Set down exactly the lines of the listing below, please, beginning with the first and ending with the line that holds "namespace Sys2Proof.Machine".
----------
-- ==== Sys2Proof/Machine/Float.lean ====
section
/-! DEFINITION. The float class (R126 to R135): arithmetic, minimum and maximum, sign, compares and classification,
element by element within each active lane. -/

namespace Sys2Proof.Machine

/-- Element `i` of width `w` of a lane (R71). -/
def elem (w x i : Nat) : Nat := x / 2 ^ (w * i) % 2 ^ w

/-- A lane made of `n` elements of width `w`, with the union of the flags they raise; `f` gives element and flags. -/
def eachElem (w : Nat) (f : Nat → Nat × Nat) : Nat → Nat × Nat
  | 0 => (0, 0)
  | n + 1 =>
    let r := eachElem w f n
    let x := f n
    (r.1 + (x.1 % 2 ^ w) * 2 ^ (w * n), r.2 ||| x.2)

/-- What a float word computes on one element of its TYPE: from the elements of A, B and old D, the result and its flags. -/
abbrev FloatOp := Nat → Nat → Nat → Nat × Nat

/-- The packed form of a float operation on lanes of a TYPE (R126). -/
def packedOp (ty : Nat) (op : FloatOp) (a b d : Nat) : Nat × Nat :=
  let w := tyWidth ty
  eachElem w (fun i => op (elem w a i) (elem w b i) (elem w d i)) (perLane ty)

/-- An R-form float word (R131, R133): tags checked against TYPE, tag of TYPE written. -/
def fltR (fn : Fn) (w : RWord) (lat : Nat) (op : FloatOp) (s : State) : Host.Outcome State Fault Refusal :=
  runFixed fn (.r w) (fun _ => lat) (fun e => e.typeCheck (tagOf w.ty)) (fun e =>
    let r (l : Nat) : Nat × Nat := packedOp w.ty op (e.srcA false l) (e.srcB false l) (e.srcD false l)
    e.vecWr false w.d.toNat (tagOf w.ty) (fun l => (r l).1) ++ e.flagWr (e.lanesFlags (fun l => (r l).2))) s

/-- An I-form float word (R44, R131). -/
def fltI (fn : Fn) (w : IWord) (op : FloatOp) (s : State) : Host.Outcome State Fault Refusal :=
  let ty := w.modi.toNat
  runFixed fn (.i w) (fun _ => 6) (fun e => e.typeCheck (tagOf ty)) (fun e =>
    let r (l : Nat) : Nat × Nat := packedOp ty op (e.wp.lane false w.a.toNat l) (immFloat w.imm ty) 0
    e.vecWr false w.d.toNat (tagOf ty) (fun l => (r l).1) ++ e.flagWr (e.lanesFlags (fun l => (r l).2))) s

/-- RND of an R-form word. -/
def rndOf (w : RWord) : RMode := rmode (w.fld 17 16)

def execFadd (w : RWord) (s : State) : Host.Outcome State Fault Refusal :=
  fltR .fadd w 6 (fun a b _ => addF (fmtOf w.ty) (rndOf w) (w.mb 14) a b) s
def execFaddImm (w : IWord) (s : State) : Host.Outcome State Fault Refusal :=
  fltI .faddImm w (fun a b _ => addF (fmtOf w.modi.toNat) .rn false a b) s
def execFsub (w : RWord) (s : State) : Host.Outcome State Fault Refusal :=
  fltR .fsub w 6 (fun a b _ => subF (fmtOf w.ty) (rndOf w) (w.mb 14) a b) s
def execFmul (w : RWord) (s : State) : Host.Outcome State Fault Refusal :=
  fltR .fmul w 6 (fun a b _ => mulF (fmtOf w.ty) (rndOf w) (w.mb 14) a b) s
def execFmulImm (w : IWord) (s : State) : Host.Outcome State Fault Refusal :=
  fltI .fmulImm w (fun a b _ => mulF (fmtOf w.modi.toNat) .rn false a b) s
def execFma (w : RWord) (s : State) : Host.Outcome State Fault Refusal :=
  fltR .fma w 6 (fun a b d => fmaF (fmtOf w.ty) (rndOf w) (w.mb 14) a b d) s

/-- FMIN and FMAX (R134); PROP is XMOD[0]. -/
def execFmin (w : RWord) (s : State) : Host.Outcome State Fault Refusal :=
  fltR .fmin w 4 (fun a b _ => minMaxF (fmtOf w.ty) false (w.mb 0) a b) s
def execFmax (w : RWord) (s : State) : Host.Outcome State Fault Refusal :=
  fltR .fmax w 4 (fun a b _ => minMaxF (fmtOf w.ty) true (w.mb 0) a b) s

/-- The place of the sign bit of an element of TYPE. -/
def signPlace (ty : Nat) : Nat := 2 ^ (tyWidth ty - 1)

/-- FABS (R134): the sign bit of each element is cleared. -/
def execFabs (w : RWord) (s : State) : Host.Outcome State Fault Refusal :=
  fltR .fabs w 4 (fun a _ _ => (a % signPlace w.ty, 0)) s

/-- FNEG (R134): the sign bit of each element is inverted. -/
def execFneg (w : RWord) (s : State) : Host.Outcome State Fault Refusal :=
  fltR .fneg w 4 (fun a _ _ => (a ^^^ signPlace w.ty, 0)) s

/-- The compare of element `el` of two lanes (R135). -/
def floatCmp (ty cc el a b : Nat) : Bool × Nat :=
  let w := tyWidth ty
  floatCond cc (decodeF (fmtOf ty) (elem w a el)) (decodeF (fmtOf ty) (elem w b el))

/-- The 16-bit halves that elements `i` to `i + n − 1` of width `w` stand in: bit 0 the low half, bit 1 the high one
(R375). -/
def halvesUsed (w i n : Nat) : Nat :=
  (if w * i < 16 then 1 else 0) + (if 16 < w * (i + n) then 2 else 0)

/-- FCMP (R135). -/
def execFcmp (w : RWord) (s : State) : Host.Outcome State Fault Refusal :=
  let h := halvesUsed (tyWidth w.ty) (w.fld 2 0) 1
  runFixed .fcmp (.r w) (fun _ => 4) (fun e => firstTrap
      [tagTrap 1 (tagOf w.ty) e.sourcesA, tagTrap 2 (tagOf w.ty) e.sourcesB, badTrap e.act h e.sourcesA,
       badTrap e.act h e.sourcesB]) (fun e =>
    let r (l : Nat) : Bool × Nat := floatCmp w.ty (bits w.d.toNat 6 4) (w.fld 2 0) (e.srcA false l) (e.srcB false l)
    e.predWr (bits w.d.toNat 3 0) (fun l => (r l).1) ++ e.flagWr (e.lanesFlags (fun l => (r l).2))) s

/-- FCMP# (R135): element 0. -/
def execFcmpImm (w : IWord) (s : State) : Host.Outcome State Fault Refusal :=
  let ty := w.modi.toNat
  runFixed .fcmpImm (.i w) (fun _ => 4)
    (fun e => firstTrap [tagTrap 1 (tagOf ty) e.sourcesA, badTrap e.act (halvesUsed (tyWidth ty) 0 1) e.sourcesA]) (fun e =>
    let r (l : Nat) : Bool × Nat :=
      floatCmp ty (bits w.d.toNat 6 4) 0 (e.wp.lane false w.a.toNat l) (immFloat w.imm ty)
    e.predWr (bits w.d.toNat 3 0) (fun l => (r l).1) ++ e.flagWr (e.lanesFlags (fun l => (r l).2))) s

/-- The class bit of an element (R135). -/
def classBit (f : Fmt) (x : Nat) : Nat :=
  match decodeF f x with
  | .nan sig => if sig then 2 ^ 8 else 2 ^ 9
  | .inf neg => if neg then 2 ^ 0 else 2 ^ 7
  | .fin neg m _ =>
    let sub := x / 2 ^ f.mb % 2 ^ f.eb = 0
    if m = 0 then (if neg then 2 ^ 3 else 2 ^ 4)
    else if sub then (if neg then 2 ^ 2 else 2 ^ 5)
    else if neg then 2 ^ 1 else 2 ^ 6

/-- FCLASS (R135): the class of element ELEM as an I32. -/
def execFclass (w : RWord) (s : State) : Host.Outcome State Fault Refusal :=
  let h := halvesUsed (tyWidth w.ty) (w.fld 2 0) 1
  runFixed .fclass (.r w) (fun _ => 6)
    (fun e => firstTrap [tagTrap 1 (tagOf w.ty) e.sourcesA, badTrap e.act h e.sourcesA]) (fun e =>
    e.vecWr false w.d.toNat 1 (fun l => classBit (fmtOf w.ty) (elem (tyWidth w.ty) (e.srcA false l) (w.fld 2 0)))) s

end Sys2Proof.Machine
end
----------
▸ EXERCISE RESPONSE
-- ==== Sys2Proof/Machine/Float.lean ====
section
/-! DEFINITION. The float class (R126 to R135): arithmetic, minimum and maximum, sign, compares and classification,
element by element within each active lane. -/

namespace Sys2Proof.Machine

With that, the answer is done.